Stored data entries:
◆ ◆ ◆ ◆ ◆ ◆ ◆

/-- The Verifier (R163). -/
structure Verifier where
  phase : WalkPhase := .idle
  cursor : Nat := 0
  restExpiry : Option Nat := none
  counts : VerifyCounts := {}
  readBuffer : List Byte := []
  deriving DecidableEq, Repr

/-- The nine accumulators of a switch row, of the totals of a day and of the unplaced totals, in the order of R155. -/
inductive Accumulator where
  | stored
  | rejected
  | duplicates
  | lost
  | evictions
  | durationSum
  | chargeSum
  | filesClosed
  | filesUnreconciled
  deriving DecidableEq, Repr

/-- Values of the nine accumulators (R155). -/
structure Totals where
  stored : Nat := 0
  rejected : Nat := 0
  duplicates : Nat := 0
  lost : Nat := 0
  evictions : Nat := 0
  durationSum : Nat := 0
  chargeSum : Nat := 0
  filesClosed : Nat := 0
  filesUnreconciled : Nat := 0
  deriving DecidableEq, Repr

/-- A switch row (R155). -/
structure SwitchRow where
  totals : Totals := {}
  saturated : Bool := false
  deriving DecidableEq, Repr

/-- States of a day record (R154). -/
inductive DayState where
  | opened
  | closed
  deriving DecidableEq, Repr

/-- A day record (R154), its rows keyed by switch id. -/
structure DayRecord where
  day : Nat
  state : DayState
  amendments : Nat := 0
  totals : Totals := {}
  rows : NMap SwitchRow := []
  deriving DecidableEq, Repr

/-- The report kinds, in the order of their codes (chapter 12, section 12.7). -/
inductive ReportKind where
  | fileClosed
  | fileAborted
  | fileRefused
  | laneOverrun
  | strayBlock
  | dayClosed
  | dayAmended
  | dayFinal
  | bankActive
  | bankRetired
  | segWriteFailed
  | storeFull
  | segDeleteFailed
  | segDamaged
  | sweepDone
  | sweepSuspended
  | verifyDone
  | holdMissed
  | holdPlaced
  | holdNotPlaced
  | catalogFull
  | catalogSpace
  | strayAck
  | accumSaturated
  | reportsLost
  deriving DecidableEq, Repr

/-- A report entry (R179), its subject and values coded as section 12.7 writes them. -/
structure Report where
  kind : ReportKind
  stamp : Nat
  archiveDay : Option Nat
  subject : Option Nat
  value1 : Nat
  value2 : Nat
  value3 : Nat
  deriving DecidableEq, Repr

/-- The Report Queue (R180) with its holdoff timer (R181): `timer` is the run time of its expiry while it runs. -/
structure ReportQueue where
  entries : List Report := []
  lost : Nat := 0
  timer : Option Nat := none
  due : Bool := false
  deriving DecidableEq, Repr

/-- Response codes, in the order of their codes (section 12.6). -/
inductive ResponseCode where
  | done
  | refusedBusy
  | badRequest
  | badState
  | inUse
  | noRoom
  | notFound
  deriving DecidableEq, Repr

/-- What QUERY BANKS returns of one bank (R60). -/
structure BankView where
  state : BankState
  generation : Option Nat
  boundFiles : Nat
  references : Nat
  lastTable : Option TableName
  writeIndex : Nat
  deriving DecidableEq, Repr

/-- What QUERY STATUS returns (R175 and the rules it names). `holdoffTimer` and `holdoffDue` are its holdoff state (log
entry 38). -/
structure StatusView where
  device : DeviceState
  runTime : Nat
  clock : DayClock
  controlLength : Nat
  reportLength : Nat
  reportsLost : Nat
  holdoffTimer : Option Nat
  holdoffDue : Bool
  feed : Port
  store : Port
  openSegments : Nat
  buffersFree : Nat
  buffersFilling : Nat
  buffersSealed : Nat
  buffersFailed : Nat
  stall : StallState
  catalogFull : Bool
  storeFull : Bool
  writeQueueLength : Nat
  writesOutstanding : Nat
  fullWaits : Nat
  freeIds : Nat
  tags : List (Option Outstanding)
  strayFrames : Nat
  sweeper : Sweeper
  autoSweep : Bool
  verifierPhase : WalkPhase
  verifierCursor : Nat
  verifierCounts : VerifyCounts
  verifyScope : VerifyScope
  verifyRest : Nat
  deriving DecidableEq, Repr

/-- What QUERY DAY returns (R162). The row is present when a switch was named; it is `some none` when that switch has no
row on the day. -/
structure DayView where
  state : DayState
  amendments : Nat
  totals : Totals
  rowCount : Nat
  exceptions : Nat
  row : Option (Option SwitchRow)
  unplaced : Totals
  deriving DecidableEq, Repr

/-- The results of a response (section 12.6). -/
inductive Results where
  | none
  | position (entry : Nat)
  | index (index : Nat)
  | bankReady (bank generation : Nat)
  | holdId (holdId : Nat)
  | valueTaken (value : Nat)
  | removed (count : Nat)
  | ident (device : DeviceState) (runTime : Nat)
  | status (view : StatusView)
  | lane (lane : Lane)
  | recent (entry : RecentEntry)
  | banks (active : Option (Fin 4)) (selection : Option Selection) (loadCounter : Nat) (banks : List BankView)
  | catalog (segmentId : Nat) (entry : CatalogEntry) (counts : List Nat) (freeIds : Nat)
  | day (view : DayView)
  | holds (inUse : List (Nat × Hold)) (waiting : List HoldSelector)
  | params (params : Params) (lateWindow : Nat) (pendingLate : Option Nat)
  deriving DecidableEq, Repr

/-- Frames sent on the Feed link (section 12.1). A response carries the request code as received. -/
inductive FeedFrame where
  | linkKeep
  | lanePause (lane : Fin 16)
  | laneResume (lane : Fin 16)
  | response (tag requestCode : Nat) (code : ResponseCode) (results : Results)
  | bundle (entries : List Report)
  deriving DecidableEq, Repr

/-- Frames sent on the Store link (R122). -/
inductive StoreFrame where
  | linkKeep
  | segmentWrite (tag : Fin 8) (segmentId edition part : Nat) (last : Bool) (bytes : List Byte)
  | segmentRead (tag : Fin 8) (segmentId edition : Nat)
  | segmentDelete (tag : Fin 8) (segmentId edition : Nat)
  deriving DecidableEq, Repr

◆ ◆ ◆ ◆ ◆ ◆ ◆

Starting at the line that contains "value1 : Nat" and stopping after the line that contains "openSegments : Nat", write out every line exactly as it appears above, and no other line.

*ANSWER TO THIS TASK*:
  value1 : Nat
  value2 : Nat
  value3 : Nat
  deriving DecidableEq, Repr

/-- The Report Queue (R180) with its holdoff timer (R181): `timer` is the run time of its expiry while it runs. -/
structure ReportQueue where
  entries : List Report := []
  lost : Nat := 0
  timer : Option Nat := none
  due : Bool := false
  deriving DecidableEq, Repr

/-- Response codes, in the order of their codes (section 12.6). -/
inductive ResponseCode where
  | done
  | refusedBusy
  | badRequest
  | badState
  | inUse
  | noRoom
  | notFound
  deriving DecidableEq, Repr

/-- What QUERY BANKS returns of one bank (R60). -/
structure BankView where
  state : BankState
  generation : Option Nat
  boundFiles : Nat
  references : Nat
  lastTable : Option TableName
  writeIndex : Nat
  deriving DecidableEq, Repr

/-- What QUERY STATUS returns (R175 and the rules it names). `holdoffTimer` and `holdoffDue` are its holdoff state (log
entry 38). -/
structure StatusView where
  device : DeviceState
  runTime : Nat
  clock : DayClock
  controlLength : Nat
  reportLength : Nat
  reportsLost : Nat
  holdoffTimer : Option Nat
  holdoffDue : Bool
  feed : Port
  store : Port
  openSegments : Nat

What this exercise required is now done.